Required work -
Needed from the data below: every line from the one with "SUPPORT. Answers, records, notifications" up to and including the one with "combined : e.mem.combined = d.mem.combined", repeated exactly and with nothing else.

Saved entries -
/-! ### modEngine changes `cim` only. -/

@[simp] theorem Device.modEngine_clk (c e : Nat) (f : Engine → Engine) : (d.modEngine c e f).clk = d.clk := rfl
@[simp] theorem Device.modEngine_free (c e : Nat) (f : Engine → Engine) : (d.modEngine c e f).free = d.free := rfl
@[simp] theorem Device.modEngine_out (c e : Nat) (f : Engine → Engine) : (d.modEngine c e f).out = d.out := rfl
@[simp] theorem Device.modEngine_regs (c e : Nat) (f : Engine → Engine) : (d.modEngine c e f).regs = d.regs := rfl
@[simp] theorem Device.modEngine_ctrs (c e : Nat) (f : Engine → Engine) : (d.modEngine c e f).ctrs = d.ctrs := rfl
@[simp] theorem Device.modEngine_mem (c e : Nat) (f : Engine → Engine) : (d.modEngine c e f).mem = d.mem := rfl
@[simp] theorem Device.modEngine_attn (c e : Nat) (f : Engine → Engine) : (d.modEngine c e f).attn = d.attn := rfl
@[simp] theorem Device.modEngine_serv (c e : Nat) (f : Engine → Engine) : (d.modEngine c e f).serv = d.serv := rfl
@[simp] theorem Device.modEngine_cast (c e : Nat) (f : Engine → Engine) : (d.modEngine c e f).cast = d.cast := rfl
@[simp] theorem Device.modEngine_fab (c e : Nat) (f : Engine → Engine) : (d.modEngine c e f).fab = d.fab := rfl
@[simp] theorem Device.modEngine_sync (c e : Nat) (f : Engine → Engine) : (d.modEngine c e f).sync = d.sync := rfl
@[simp] theorem Device.modEngine_dict (c e : Nat) (f : Engine → Engine) : (d.modEngine c e f).dict = d.dict := rfl
@[simp] theorem Device.modEngine_sec (c e : Nat) (f : Engine → Engine) : (d.modEngine c e f).sec = d.sec := rfl
@[simp] theorem Device.modEngine_rel (c e : Nat) (f : Engine → Engine) : (d.modEngine c e f).rel = d.rel := rfl
@[simp] theorem Device.modEngine_pwr (c e : Nat) (f : Engine → Engine) : (d.modEngine c e f).pwr = d.pwr := rfl
@[simp] theorem Device.modEngine_side (c e : Nat) (f : Engine → Engine) : (d.modEngine c e f).side = d.side := rfl
@[simp] theorem Device.modEngine_tap (c e : Nat) (f : Engine → Engine) : (d.modEngine c e f).tap = d.tap := rfl

/-! ### setCluster changes `clk` only. -/

@[simp] theorem Device.setCluster_free (k : Nat) (x : Cluster) : (d.setCluster k x).free = d.free := rfl
@[simp] theorem Device.setCluster_out (k : Nat) (x : Cluster) : (d.setCluster k x).out = d.out := rfl
@[simp] theorem Device.setCluster_regs (k : Nat) (x : Cluster) : (d.setCluster k x).regs = d.regs := rfl
@[simp] theorem Device.setCluster_ctrs (k : Nat) (x : Cluster) : (d.setCluster k x).ctrs = d.ctrs := rfl
@[simp] theorem Device.setCluster_cim (k : Nat) (x : Cluster) : (d.setCluster k x).cim = d.cim := rfl
@[simp] theorem Device.setCluster_mem (k : Nat) (x : Cluster) : (d.setCluster k x).mem = d.mem := rfl
@[simp] theorem Device.setCluster_attn (k : Nat) (x : Cluster) : (d.setCluster k x).attn = d.attn := rfl
@[simp] theorem Device.setCluster_serv (k : Nat) (x : Cluster) : (d.setCluster k x).serv = d.serv := rfl
@[simp] theorem Device.setCluster_cast (k : Nat) (x : Cluster) : (d.setCluster k x).cast = d.cast := rfl
@[simp] theorem Device.setCluster_fab (k : Nat) (x : Cluster) : (d.setCluster k x).fab = d.fab := rfl
@[simp] theorem Device.setCluster_sync (k : Nat) (x : Cluster) : (d.setCluster k x).sync = d.sync := rfl
@[simp] theorem Device.setCluster_dict (k : Nat) (x : Cluster) : (d.setCluster k x).dict = d.dict := rfl
@[simp] theorem Device.setCluster_sec (k : Nat) (x : Cluster) : (d.setCluster k x).sec = d.sec := rfl
@[simp] theorem Device.setCluster_rel (k : Nat) (x : Cluster) : (d.setCluster k x).rel = d.rel := rfl
@[simp] theorem Device.setCluster_pwr (k : Nat) (x : Cluster) : (d.setCluster k x).pwr = d.pwr := rfl
@[simp] theorem Device.setCluster_side (k : Nat) (x : Cluster) : (d.setCluster k x).side = d.side := rfl
@[simp] theorem Device.setCluster_tap (k : Nat) (x : Cluster) : (d.setCluster k x).tap = d.tap := rfl
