-- ==== Sys2Proof/Laws/Windows.lean ====
section
/-!
SUPPORT. Answers, records, notifications and reads leave the combining windows, what they delivered, the patrol's pace and the cores'
health alone.
-/
namespace Sys2Proof.Machine

/-- `e` has the windows, the combined rows, the patrol instants and the health of `d`. -/
structure Apart (d e : Device) : Prop where
  windows : e.mem.windows = d.mem.windows
  combined : e.mem.combined = d.mem.combined
  asked : e.mem.asked = d.mem.asked
  health : e.rel.health = d.rel.health

theorem Apart.refl (d : Device) : Apart d d := ⟨rfl, rfl, rfl, rfl⟩

theorem Apart.trans {d e g : Device} (h : Apart d e) (k : Apart e g) : Apart d g :=
  ⟨k.windows.trans h.windows, k.combined.trans h.combined, k.asked.trans h.asked, k.health.trans h.health⟩

theorem Apart.bump (d : Device) (k n : Nat) : Apart d (d.bump k n) := ⟨rfl, rfl, rfl, rfl⟩

theorem Apart.send (d : Device) (m : OutMsg) : Apart d (d.send m) := ⟨rfl, rfl, rfl, rfl⟩

theorem Apart.setPort (d : Device) (p : Nat) (x : Port) : Apart d (d.setPort p x) := ⟨rfl, rfl, rfl, rfl⟩

theorem Apart.ite {d e g : Device} {p : Prop} [Decidable p] (h : Apart d e) (k : Apart d g) : Apart d (if p then e else g) := by
  split <;> assumption

theorem Apart.foldl {α : Type} {f : Device → α → Device} (h : ∀ d a, Apart d (f d a)) (l : List α) (d : Device) :
    Apart d (l.foldl f d) := by
  induction l generalizing d with
  | nil => exact .refl d
  | cons a l ih => exact (h d a).trans (ih _)

theorem Apart.pump (d : Device) (p n : Nat) : Apart d (d.pump p n) := by
  induction n generalizing d with
  | zero => exact .refl d
  | succ n ih =>
    unfold Device.pump
    dsimp only
    split
    · exact .refl d
    · split
      · exact .refl d
      · split
        · exact .refl d
        · exact (((Apart.setPort d _ _).trans (Apart.send _ _)).trans (Apart.bump _ _ _)).trans (ih _)

theorem Apart.forward (d : Device) (c g h : Nat) (x : Coord) (k : Packet) : Apart d (d.forward c g h x k) := by
  have hn : ∀ d : Device, Apart d (d.noRoute c k) := fun d => by
    unfold Device.noRoute
    dsimp only
    split <;> exact ⟨rfl, rfl, rfl, rfl⟩
  have hq : ∀ (d : Device) p fs, Apart d (d.enqueue p c fs) := fun d p fs =>
    (Apart.setPort d p _).trans (Apart.pump _ _ _)
  unfold Device.forward
  dsimp only
  split
  · exact hn d
  · split
    · exact Apart.bump d _ _
    · split
      · exact (Apart.bump d _ _).trans (hq _ _ _)
      · exact hq _ _ _

theorem Apart.sendPdu (d : Device) (c k : Nat) (x : Coord) (t : Tenant) (f : BitVec 16) (bs : List Byte) :
    Apart d (d.sendPdu c k x t f bs) := by
  have hn : Apart d (d.nextSeq x c f).2 := by unfold Device.nextSeq; split <;> exact ⟨rfl, rfl, rfl, rfl⟩
  unfold Device.sendPdu Device.originate
  dsimp only
  split
  · exact .refl d
  · exact hn.trans (Apart.forward _ _ _ _ _ _)

theorem Apart.notifyOne (d : Device) (a b c e x y z : Nat) : Apart d (d.notifyOne a b c e x y z).2 := by
  have hs : ∀ (d : Device) b x t n r, Apart d (d.sendNotify b x t n r) := fun d b x t n r => by
    unfold Device.sendNotify
    dsimp only
    split
    · exact ⟨rfl, rfl, rfl, rfl⟩
    · exact (Apart.send d _).trans (Apart.sendPdu _ _ _ _ _ _ _)
  unfold Device.notifyOne
  dsimp only
  refine Apart.trans ?_ (Apart.foldl (fun d s => Apart.ite (hs _ _ _ _ _ _) (.refl d)) _ _)
  refine Apart.trans ?_ (hs _ _ _ _ _ _)
  exact Apart.ite (p := _ = true) ⟨rfl, rfl, rfl, rfl⟩ ⟨rfl, rfl, rfl, rfl⟩

theorem Apart.notify (d : Device) (a b c e x y z : Nat) : Apart d (d.notify a b c e x y z) := by
  unfold Device.notify
  dsimp only
  split
  · exact (Apart.notifyOne d _ _ _ _ _ _ _).trans (Apart.notifyOne _ _ _ _ _ _ _ _)
  · exact Apart.notifyOne d _ _ _ _ _ _ _

theorem Apart.err (d : Device) (e : ErrAt) (k n : Nat) : Apart d (d.err e k n) := by
  unfold Device.err
  dsimp only
  split
  · exact ⟨rfl, rfl, rfl, rfl⟩
  · split <;> exact ⟨rfl, rfl, rfl, rfl⟩

theorem Apart.markBad (d : Device) (h : Nat) (x : Handle) : Apart d (d.markBad h x) := by
  unfold Device.markBad
  split
  · exact .refl d
  · exact ((show Apart d (d.putHandle _ _) from ⟨rfl, rfl, rfl, rfl⟩).trans (Apart.err _ _ _ _)).trans
      ((Apart.bump _ _ _).trans (Apart.notify _ _ _ _ _ _ _ _))

theorem Apart.readWord (d : Device) (w n : Nat) : Apart d (d.readWord w n).2 := by
  have hq : ∀ (d : Device) b, Apart d (d.queueScrub w b) := fun d b => by
    unfold Device.queueScrub
    dsimp only
    split
    · exact .refl d
    · split <;> exact ⟨rfl, rfl, rfl, rfl⟩
  unfold Device.readWord
  dsimp only
  have h1 := Apart.ite (p := Tbl.get 0#2 d.mem.m.poison w = 1#2 ∨ Tbl.get 0#2 d.mem.m.poison w = 2#2) (Apart.bump d (key 0x8010 5) 1) (.refl d)
  split
  · exact h1
  · exact (h1.trans (Apart.bump _ _ _)).trans (hq _ _)
  · exact ((h1.trans (Apart.bump _ _ _)).trans (Apart.err _ _ _ _)).trans (hq _ _)

theorem Apart.readWords (d : Device) (w n : Nat) : Apart d (d.readWords w n).2 := by
  induction n generalizing d w with
  | zero => exact .refl d
  | succ n ih =>
    unfold Device.readWords
    exact (Apart.readWord d w 0).trans (ih _ _)

theorem Apart.readH (d : Device) (h o n : Nat) : Apart d (d.readH h o n).2 := by
  unfold Device.readH
  split
  · exact .refl d
  · dsimp only
    split
    · exact Apart.readWords _ _ _
    · split
      · exact (Apart.readWords _ _ _).trans (Apart.markBad _ _ _)
      · exact Apart.readWords _ _ _

theorem Apart.readRow (d : Device) (k u r : Nat) : Apart d (d.readRow k u r).2 := by
  unfold Device.readRow
  split
  · exact Apart.readH _ _ _ _
  · exact Apart.readWords _ _ _

/-- A window that closes, and so a write's closing of windows, leaves the cores' health alone. -/
theorem Device.closeRows_health (d : Device) (a n : Nat) : (d.closeRows a n).rel.health = d.rel.health := by
  have hw : ∀ (d : Device) (w : Window), (d.closeWindow w).rel.health = d.rel.health := fun d w =>
    (Apart.readRow (d.setWindows _) _ _ _).health
  unfold Device.closeRows
  generalize List.filter _ _ = l
  induction l generalizing d with
  | nil => rfl
  | cons w l ih => exact (ih _).trans (hw d w)

/-- What a read of words delivers is what they read as before it: no read of one changes another (R167). -/
theorem Device.readWords_val (d : Device) (wa n : Nat) : (d.readWords wa n).1 = (List.range n).map (fun i => d.peek (wa + i)) := by
  induction n generalizing d wa with
  | zero => rfl
  | succ n ih =>
    have hp : ∀ w, (d.readWord wa 0).2.peek w = d.peek w := fun w => by
      unfold Device.peek; rw [(Calm.readWord d wa 0).m]
    have h0 : (d.readWord wa 0).1 = d.peek wa := by unfold Device.readWord; dsimp only; split <;> rfl
    unfold Device.readWords
    dsimp only
    rw [ih, h0, List.range_succ_eq_map, List.map_cons, List.map_map]
    refine congrArg (List.cons _) (List.map_congr_left fun i _ => ?_)
    rw [hp, show wa + 1 + i = wa + (i + 1) by omega]
    rfl

end Sys2Proof.Machine
end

Response for this exercise -
SUPPORT. Answers, records, notifications and reads leave the combining windows, what they delivered, the patrol's pace and the cores'
health alone.
-/
namespace Sys2Proof.Machine

/-- `e` has the windows, the combined rows, the patrol instants and the health of `d`. -/
structure Apart (d e : Device) : Prop where
  windows : e.mem.windows = d.mem.windows
  combined : e.mem.combined = d.mem.combined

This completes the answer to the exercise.